HDU 4000 Fruit Ninja （树状数组+组合问题）

找出i<j<k且a[i]<a[k]<a[j] 的个数。

先求出x>y(z)的个数，再求出x>y>z的个数。（small[i]记录当前 1—i-1元素间比a[i]小的个数，high[i]记录当前i+1—n元素比a[i]大的个数），那么x>y>z的个数就为 small[i]*high[i]....

small可以用树状数组求出来！！！！

题意：给你一个1到n的排列，让求满足posx < posy < posz && x < z < y 的组数有多少。

思路：树状数组的题目。首先我们可以得到所有满足题目条件的组数为x < y ? z 减去 x < y < z的数目。其中x < y ? z 是x < y ,但是y 与 z的关系不知道，x 与z 的关系也不知道。
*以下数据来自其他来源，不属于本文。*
-- ==== Sys2Proof/Machine/Dispatch.lean ====
section
/-! DEFINITION. What each command does: one arm for each constructor of `Instr`, a direct call of its meaning. -/

namespace Sys2Proof.Machine

/-- The effect of a command on everything but the queue. -/
def exec (i : Instr) (s : State) : Host.Outcome State Fault Refusal :=
  match i with
  | .tick => Sys2Proof.Machine.execTick s
  | .registerWrite m v w => Sys2Proof.Machine.execRegisterWrite m v w s
  | .pairLowRead m v => Sys2Proof.Machine.execPairLowRead m v s
  | .pairLowWrite m v w => Sys2Proof.Machine.execPairLowWrite m v w s
  | .pairHighWrite m v w => Sys2Proof.Machine.execPairHighWrite m v w s
  | .devFrameRead m c => Sys2Proof.Machine.execDevFrameRead m c s
  | .latqGo m w => Sys2Proof.Machine.execLatqGo m w s
  | .latqDone => Sys2Proof.Machine.execLatqDone s
  | .rxRow n t ws faulty => Sys2Proof.Machine.execRxRow n t ws faulty s
  | .rxFrame n t ws faulty => Sys2Proof.Machine.execRxFrame n t ws faulty s
  | .ssmAccept n => Sys2Proof.Machine.execSsmAccept n s
  | .pageWindowClose n => Sys2Proof.Machine.execPageWindowClose n s
  | .losDeclare n rs => Sys2Proof.Machine.execLosDeclare n rs s
  | .losClear n rs => Sys2Proof.Machine.execLosClear n rs s
  | .lolDeclare n => Sys2Proof.Machine.execLolDeclare n s
  | .lolClear n => Sys2Proof.Machine.execLolClear n s
  | .lofDeclare n => Sys2Proof.Machine.execLofDeclare n s
  | .lofClear n => Sys2Proof.Machine.execLofClear n s
  | .laisDeclare n => Sys2Proof.Machine.execLaisDeclare n s
  | .laisClear n => Sys2Proof.Machine.execLaisClear n s
  | .lrdiDeclare n => Sys2Proof.Machine.execLrdiDeclare n s
  | .lrdiClear n => Sys2Proof.Machine.execLrdiClear n s
  | .lsdDeclare n => Sys2Proof.Machine.execLsdDeclare n s
  | .lsdClear n => Sys2Proof.Machine.execLsdClear n s
  | .lsfDeclare n => Sys2Proof.Machine.execLsfDeclare n s
  | .lsfClear n => Sys2Proof.Machine.execLsfClear n s
  | .lmmDeclare n => Sys2Proof.Machine.execLmmDeclare n s
  | .lmmClear n => Sys2Proof.Machine.execLmmClear n s
  | .lphClear n => Sys2Proof.Machine.execLphClear n s
  | .centreSweep flips => Sys2Proof.Machine.execCentreSweep flips s
  | .kerfCheck got => Sys2Proof.Machine.execKerfCheck got s
  | .longPathTap => Sys2Proof.Machine.execLongPathTap s
  | .longPathReturn r late => Sys2Proof.Machine.execLongPathReturn r late s
  | .txFrame n => Sys2Proof.Machine.execTxFrame n s
  | .grnFaultClear a side => Sys2Proof.Machine.execGrnFaultClear a side s
  | .signalExit n rs => Sys2Proof.Machine.execSignalExit n rs s
  | .lockExit n => Sys2Proof.Machine.execLockExit n s
  | .tuneExit n => Sys2Proof.Machine.execTuneExit n s
  | .frameExit n => Sys2Proof.Machine.execFrameExit n s
  | .serviceEnter n => Sys2Proof.Machine.execServiceEnter n s
  | .fitTimeout n => Sys2Proof.Machine.execFitTimeout n s
  | .fitLosFail n => Sys2Proof.Machine.execFitLosFail n s
  | .backoffExpiry n => Sys2Proof.Machine.execBackoffExpiry n s
  | .waitWake n => Sys2Proof.Machine.execWaitWake n s
  | .partnerGoneFail n => Sys2Proof.Machine.execPartnerGoneFail n s
  | .servicePersistLeave n => Sys2Proof.Machine.execServicePersistLeave n s
  | .trainingRow n ws => Sys2Proof.Machine.execTrainingRow n ws s
  | .discoveryRow n ws => Sys2Proof.Machine.execDiscoveryRow n ws s
  | .fitEnableWrite m n w => Sys2Proof.Machine.execFitEnableWrite m n w s
  | .lnRestart m n w => Sys2Proof.Machine.execLnRestart m n w s
  | .backoffReset m n w => Sys2Proof.Machine.execBackoffReset m n w s
  | .unfreeze m n w => Sys2Proof.Machine.execUnfreeze m n w s
  | .ident n seq ws => Sys2Proof.Machine.execIdent n seq ws s
  | .serviceGo n seq f => Sys2Proof.Machine.execServiceGo n seq f s
  | .sparePrep n seq x => Sys2Proof.Machine.execSparePrep n seq x s
  | .spareSelect n seq x f => Sys2Proof.Machine.execSpareSelect n seq x f s
  | .spareRelease n seq x => Sys2Proof.Machine.execSpareRelease n seq x s
  | .restart n => Sys2Proof.Machine.execRestart n s
  | .leave n seq => Sys2Proof.Machine.execLeave n seq s
  | .ack n seq => Sys2Proof.Machine.execAck n seq s
  | .nak n seq => Sys2Proof.Machine.execNak n seq s
  | .msgRetry n => Sys2Proof.Machine.execMsgRetry n s
  | .leaveTimeout n => Sys2Proof.Machine.execLeaveTimeout n s
  | .loopAutoRestore n => Sys2Proof.Machine.execLoopAutoRestore n s
  | .loopRestore m n w => Sys2Proof.Machine.execLoopRestore m n w s
  | .goodSecond n => Sys2Proof.Machine.execGoodSecond n s
  | .adaptRevert n => Sys2Proof.Machine.execAdaptRevert n s
  | .adaptHoldEnd n => Sys2Proof.Machine.execAdaptHoldEnd n s
  | .sparePrepWrite m n w => Sys2Proof.Machine.execSparePrepWrite m n w s
  | .spareSelectWrite m n w => Sys2Proof.Machine.execSpareSelectWrite m n w s
  | .spareReleaseWrite m n w => Sys2Proof.Machine.execSpareReleaseWrite m n w s
  | .spareShadowReady n => Sys2Proof.Machine.execSpareShadowReady n s
  | .spareSwitch n => Sys2Proof.Machine.execSpareSwitch n s
  | .mchPacketRx n ws => Sys2Proof.Machine.execMchPacketRx n ws s
  | .mchPacketTx n => Sys2Proof.Machine.execMchPacketTx n s
  | .memberJoin src => Sys2Proof.Machine.execMemberJoin src s
  | .bentStepApply b => Sys2Proof.Machine.execBentStepApply b s
  | .bentGrowthEnd b => Sys2Proof.Machine.execBentGrowthEnd b s
  | .bentRetime m b w => Sys2Proof.Machine.execBentRetime m b w s
  | .bentRetimeApply b => Sys2Proof.Machine.execBentRetimeApply b s
  | .memberRead m b => Sys2Proof.Machine.execMemberRead m b s
  | .diagWindowRead m a => Sys2Proof.Machine.execDiagWindowRead m a s
  | .logicalMapRead m a wide => Sys2Proof.Machine.execLogicalMapRead m a wide s
  | .stagingWrite m a w => Sys2Proof.Machine.execStagingWrite m a w s
  | .compile m w => Sys2Proof.Machine.execCompile m w s
  | .apply m w => Sys2Proof.Machine.execApply m w s
  | .go m w => Sys2Proof.Machine.execGo m w s
  | .abort m w => Sys2Proof.Machine.execAbort m w s
  | .compileStart => Sys2Proof.Machine.execCompileStart s
  | .compileDone => Sys2Proof.Machine.execCompileDone s
  | .recompile => Sys2Proof.Machine.execRecompile s
  | .applyStart => Sys2Proof.Machine.execApplyStart s
  | .applyTick => Sys2Proof.Machine.execApplyTick s
  | .changeDone => Sys2Proof.Machine.execChangeDone s
  | .chunkApply => Sys2Proof.Machine.execChunkApply s
  | .tapClear => Sys2Proof.Machine.execTapClear s
  | .sceneGo m w => Sys2Proof.Machine.execSceneGo m w s
  | .sceneDefectTrigger k => Sys2Proof.Machine.execSceneDefectTrigger k s
  | .sceneQueue => Sys2Proof.Machine.execSceneQueue s
  | .sceneStart => Sys2Proof.Machine.execSceneStart s
  | .replaceGo m w => Sys2Proof.Machine.execReplaceGo m w s
  | .replaceStep => Sys2Proof.Machine.execReplaceStep s
  | .mrecRead m => Sys2Proof.Machine.execMrecRead m s
  | .scarfWindowEval g => Sys2Proof.Machine.execScarfWindowEval g s
  | .scarfWtrExpiry g => Sys2Proof.Machine.execScarfWtrExpiry g s
  | .wtrClear m g w => Sys2Proof.Machine.execWtrClear m g w s
  | .grainScanRead m => Sys2Proof.Machine.execGrainScanRead m s
  | .refFailure ref mon => Sys2Proof.Machine.execRefFailure ref mon s
  | .refHoldoffExpiry ref => Sys2Proof.Machine.execRefHoldoffExpiry ref s
  | .refConditionClear ref mon gathered => Sys2Proof.Machine.execRefConditionClear ref mon gathered s
  | .phaseJump ref size => Sys2Proof.Machine.execPhaseJump ref size s
  | .refWtrExpiry ref => Sys2Proof.Machine.execRefWtrExpiry ref s
  | .force m w => Sys2Proof.Machine.execForce m w s
  | .manual m w => Sys2Proof.Machine.execManual m w s
  | .clear m w => Sys2Proof.Machine.execClear m w s
  | .realign m w => Sys2Proof.Machine.execRealign m w s
  | .learnReset m w => Sys2Proof.Machine.execLearnReset m w s
  | .bridgeHoldEnd delta pps => Sys2Proof.Machine.execBridgeHoldEnd delta pps s
  | .captureComplete => Sys2Proof.Machine.execCaptureComplete s
  | .holdoverExpire => Sys2Proof.Machine.execHoldoverExpire s
  | .epochEnd e => Sys2Proof.Machine.execEpochEnd e s
  | .dpllSwap shadow => Sys2Proof.Machine.execDpllSwap shadow s
  | .shadowRestore => Sys2Proof.Machine.execShadowRestore s
  | .dpllMismatch => Sys2Proof.Machine.execDpllMismatch s
  | .heartbeatRx l ws => Sys2Proof.Machine.execHeartbeatRx l ws s
  | .heartbeatLoss => Sys2Proof.Machine.execHeartbeatLoss s
  | .isolate => Sys2Proof.Machine.execIsolate s
  | .arbChange asserted c => Sys2Proof.Machine.execArbChange asserted c s
  | .startupWaitExpiry => Sys2Proof.Machine.execStartupWaitExpiry s
  | .sideConflictTimeout => Sys2Proof.Machine.execSideConflictTimeout s
  | .change r => Sys2Proof.Machine.execChange r s
  | .rearm r => Sys2Proof.Machine.execRearm r s
  | .cancel r => Sys2Proof.Machine.execCancel r s
  | .commit r => Sys2Proof.Machine.execCommit r s
  | .bent r => Sys2Proof.Machine.execBent r s
  | .command r => Sys2Proof.Machine.execCommand r s
  | .info r => Sys2Proof.Machine.execInfo r s
  | .journalGap => Sys2Proof.Machine.execJournalGap s
  | .copyStart epoch => Sys2Proof.Machine.execCopyStart epoch s
  | .copySlice j entries => Sys2Proof.Machine.execCopySlice j entries s
  | .epochInstall => Sys2Proof.Machine.execEpochInstall s
  | .standbyReady => Sys2Proof.Machine.execStandbyReady s
  | .standbyUnready => Sys2Proof.Machine.execStandbyUnready s
  | .deviceFail why => Sys2Proof.Machine.execDeviceFail why s
  | .takeoverDecide => Sys2Proof.Machine.execTakeoverDecide s
  | .takeoverEffect => Sys2Proof.Machine.execTakeoverEffect s
  | .takeoverFail => Sys2Proof.Machine.execTakeoverFail s
  | .switch m w => Sys2Proof.Machine.execSwitch m w s
  | .mateWtrExpiry => Sys2Proof.Machine.execMateWtrExpiry s
  | .rejoin m w => Sys2Proof.Machine.execRejoin m w s
  | .recopy m w => Sys2Proof.Machine.execRecopy m w s
  | .raiseStart => Sys2Proof.Machine.execRaiseStart s
  | .resetAssert => Sys2Proof.Machine.execResetAssert s
  | .supplyFault => Sys2Proof.Machine.execSupplyFault s
  | .fuseReadDone f side slow => Sys2Proof.Machine.execFuseReadDone f side slow s
  | .memoryClearDone fl => Sys2Proof.Machine.execMemoryClearDone fl s
  | .ddrTrainingDone config temp failed => Sys2Proof.Machine.execDdrTrainingDone config temp failed s
  | .slotVerifyDone img => Sys2Proof.Machine.execSlotVerifyDone img s
  | .joinersReady failed => Sys2Proof.Machine.execJoinersReady failed s
  | .p4End => Sys2Proof.Machine.execP4End s
  | .p5End => Sys2Proof.Machine.execP5End s
  | .raiseReady drs => Sys2Proof.Machine.execRaiseReady drs s
  | .raiseWatchdog => Sys2Proof.Machine.execRaiseWatchdog s
  | .jtagExtestLoad k => Sys2Proof.Machine.execJtagExtestLoad k s
  | .jtagExtestLeave => Sys2Proof.Machine.execJtagExtestLeave s
  | .confirm m w => Sys2Proof.Machine.execConfirm m w s
  | .verify m w => Sys2Proof.Machine.execVerify m w s
  | .program m w => Sys2Proof.Machine.execProgram m w s
  | .imgOpDone img => Sys2Proof.Machine.execImgOpDone img s
  | .liveGo m w img => Sys2Proof.Machine.execLiveGo m w img s
  | .liveCoreDone => Sys2Proof.Machine.execLiveCoreDone s
  | .liveCoreTimeout selfTest => Sys2Proof.Machine.execLiveCoreTimeout selfTest s
  | .svnBurn m w => Sys2Proof.Machine.execSvnBurn m w s
  | .recoverGo m w => Sys2Proof.Machine.execRecoverGo m w s
  | .imgAbort m w => Sys2Proof.Machine.execImgAbort m w s
  | .imgBootWrite m w => Sys2Proof.Machine.execImgBootWrite m w s
  | .pcieConfigRequest p r => Sys2Proof.Machine.execPcieConfigRequest p r s
  | .id => Sys2Proof.Machine.execId s
  | .status => Sys2Proof.Machine.execStatus s
  | .read a len => Sys2Proof.Machine.execRead a len s
  | .write a len ws => Sys2Proof.Machine.execWrite a len ws s
  | .uread x len => Sys2Proof.Machine.execUread x len s
  | .quad => Sys2Proof.Machine.execQuad s
  | .single => Sys2Proof.Machine.execSingle s
  | .tunnelGo m w => Sys2Proof.Machine.execTunnelGo m w s
  | .tunnelRequest unpriv write a w => Sys2Proof.Machine.execTunnelRequest unpriv write a w s
  | .tunnelDone answer => Sys2Proof.Machine.execTunnelDone answer s
  | .claim m w => Sys2Proof.Machine.execClaim m w s
  | .renew m w => Sys2Proof.Machine.execRenew m w s
  | .release m w => Sys2Proof.Machine.execRelease m w s
  | .handover m w => Sys2Proof.Machine.execHandover m w s
  | .leaseExpiry => Sys2Proof.Machine.execLeaseExpiry s
  | .handoverTimeout => Sys2Proof.Machine.execHandoverTimeout s
  | .ownerPortLoss p => Sys2Proof.Machine.execOwnerPortLoss p s
  | .commitGo m w => Sys2Proof.Machine.execCommitGo m w s
  | .discard m w => Sys2Proof.Machine.execDiscard m w s
  | .commitApply => Sys2Proof.Machine.execCommitApply s
  | .eventRecord => Sys2Proof.Machine.execEventRecord s
  | .eventLogRecord => Sys2Proof.Machine.execEventLogRecord s
  | .msixEoi m p w => Sys2Proof.Machine.execMsixEoi m p w s
  | .msixSend p v => Sys2Proof.Machine.execMsixSend p v s
  | .defaultAccess m v write k => Sys2Proof.Machine.execDefaultAccess m v write k s
  | .matrixTimeout m a target write => Sys2Proof.Machine.execMatrixTimeout m a target write s
  | .masterReset m b => Sys2Proof.Machine.execMasterReset m b s
  | .lockAcquire m k => Sys2Proof.Machine.execLockAcquire m k s
  | .lockRelease m k w => Sys2Proof.Machine.execLockRelease m k w s
  | .soundRegion fails => Sys2Proof.Machine.execSoundRegion fails s
  | .soundAbort => Sys2Proof.Machine.execSoundAbort s
  | .soundBankSwap => Sys2Proof.Machine.execSoundBankSwap s
  | .soundBankTestDone fails => Sys2Proof.Machine.execSoundBankTestDone fails s
  | .ddrRetrain n why => Sys2Proof.Machine.execDdrRetrain n why s
  | .ddrRetrainDone ok temp => Sys2Proof.Machine.execDdrRetrainDone ok temp s
  | .ddrPatrol n corrected => Sys2Proof.Machine.execDdrPatrol n corrected s
  | .ddrUnitRebuild r x o => Sys2Proof.Machine.execDdrUnitRebuild r x o s
  | .snapGo m w => Sys2Proof.Machine.execSnapGo m w s
  | .snapshot => Sys2Proof.Machine.execSnapshot s
  | .clearGo m w => Sys2Proof.Machine.execClearGo m w s
  | .counterClear => Sys2Proof.Machine.execCounterClear s
  | .bankCounterRead m c => Sys2Proof.Machine.execBankCounterRead m c s
  | .bankCounterWrite m c low high events => Sys2Proof.Machine.execBankCounterWrite m c low high events s
  | .archiveWrite => Sys2Proof.Machine.execArchiveWrite s
  | .pegSelect => Sys2Proof.Machine.execPegSelect s
  | .pegComplete page src => Sys2Proof.Machine.execPegComplete page src s
  | .pegRecRead m => Sys2Proof.Machine.execPegRecRead m s
  | .pop m w => Sys2Proof.Machine.execPop m w s
  | .pegDmaMove => Sys2Proof.Machine.execPegDmaMove s
  | .laneSubstTrigger x why => Sys2Proof.Machine.execLaneSubstTrigger x why s
  | .lamSubstSelect => Sys2Proof.Machine.execLamSubstSelect s
  | .fecSubstSwitch n agree => Sys2Proof.Machine.execFecSubstSwitch n agree s
  | .joinerSubstTrigger k => Sys2Proof.Machine.execJoinerSubstTrigger k s
  | .joinerSubstDone dataOk => Sys2Proof.Machine.execJoinerSubstDone dataOk s
  | .dpllTestTrigger => Sys2Proof.Machine.execDpllTestTrigger s
  | .scribeEngineRetire e => Sys2Proof.Machine.execScribeEngineRetire e s
  | .ageingSample a => Sys2Proof.Machine.execAgeingSample a s
  | .tallyRecord => Sys2Proof.Machine.execTallyRecord s
  | .lcGo m w => Sys2Proof.Machine.execLcGo m w s
  | .lcVerifyDone => Sys2Proof.Machine.execLcVerifyDone s
  | .lcWipe => Sys2Proof.Machine.execLcWipe s
  | .tamperCondition src => Sys2Proof.Machine.execTamperCondition src s
  | .mapRebuildDone => Sys2Proof.Machine.execMapRebuildDone s
  | .sceneReloadDone img => Sys2Proof.Machine.execSceneReloadDone img s
  | .rekeyDone => Sys2Proof.Machine.execRekeyDone s
  | .perstNDeassert p => Sys2Proof.Machine.execPerstNDeassert p s
  | .counterWrap c => Sys2Proof.Machine.execCounterWrap c s
  | .dpllBuiltInTestDone pass => Sys2Proof.Machine.execDpllBuiltInTestDone pass s

end Sys2Proof.Machine
end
假设第i个数后面有n个数比它大，则x < y ? z 的组数为C(n,2),x < y < z的组数可以 用树状数组算出来。

Problem Description

Recently, dobby is addicted in the Fruit Ninja. As you know, dobby is a free elf, so unlike other elves, he could do whatever he wants.But the hands of the elves are somehow strange, so when he cuts the fruit, he can only make specific move of his hands. Moreover,
he can only start his hand in point A, and then move to point B,then move to point C,and he must make sure that point A is the lowest, point B is the highest, and point C is in the middle. Another elf, Kreacher, is not interested in cutting fruits, but he
is very interested in numbers.Now, he wonders, give you a permutation of 1 to N, how many triples that makes such a relationship can you find ? That is , how many (x,y,z) can you find such that x < z < y ?

Input

The first line contains a positive integer T(T <= 10), indicates the number of test cases.For each test case, the first line of input is a positive integer N(N <= 100,000), and the second line is a permutation of 1 to N.

Output

For each test case, ouput the number of triples as the sample below, you just need to output the result mod 100000007.

Sample Input

2
6
1 3 2 6 5 4
5
3 5 2 4 1

Sample Output

Case #1: 10
Case #2: 1

#include<iostream>
#include<cstdio>
#include<cstring>
using namespace std;
int n;
const int maxn=111111;
int a[maxn],b[maxn];
__int64 small[maxn],high[maxn];

void update(int x,int num)
{
while(x<=n){
a[x]+=num;
x+=x&(-x);
}
}

__int64 getsum(int x)
{
__int64 s=0;
while(x>0){
s+=a[x];
x-=x&(-x);
}
return s;
}

int main()
{
int i,j,t;
__int64 ans;
while(scanf("%d",&t)!=EOF){
for(int _=1;_<=t;_++){
memset(a,0,sizeof(a));
memset(b,0,sizeof(b));
scanf("%d",&n);
ans=0;
for(i=1;i<=n;i++){
scanf("%d",&b[i]);
small[i]=getsum(b[i]);
high[i]=n-b[i]-(i-1-small[i]);
update(b[i],1);
}
for(i=1;i<=n;i++){
ans+=high[i]*(high[i]-1)/2-small[i]*high[i];
}
printf("Case #%d: %d\n",_,ans%100000007);
}
}
return 0;
}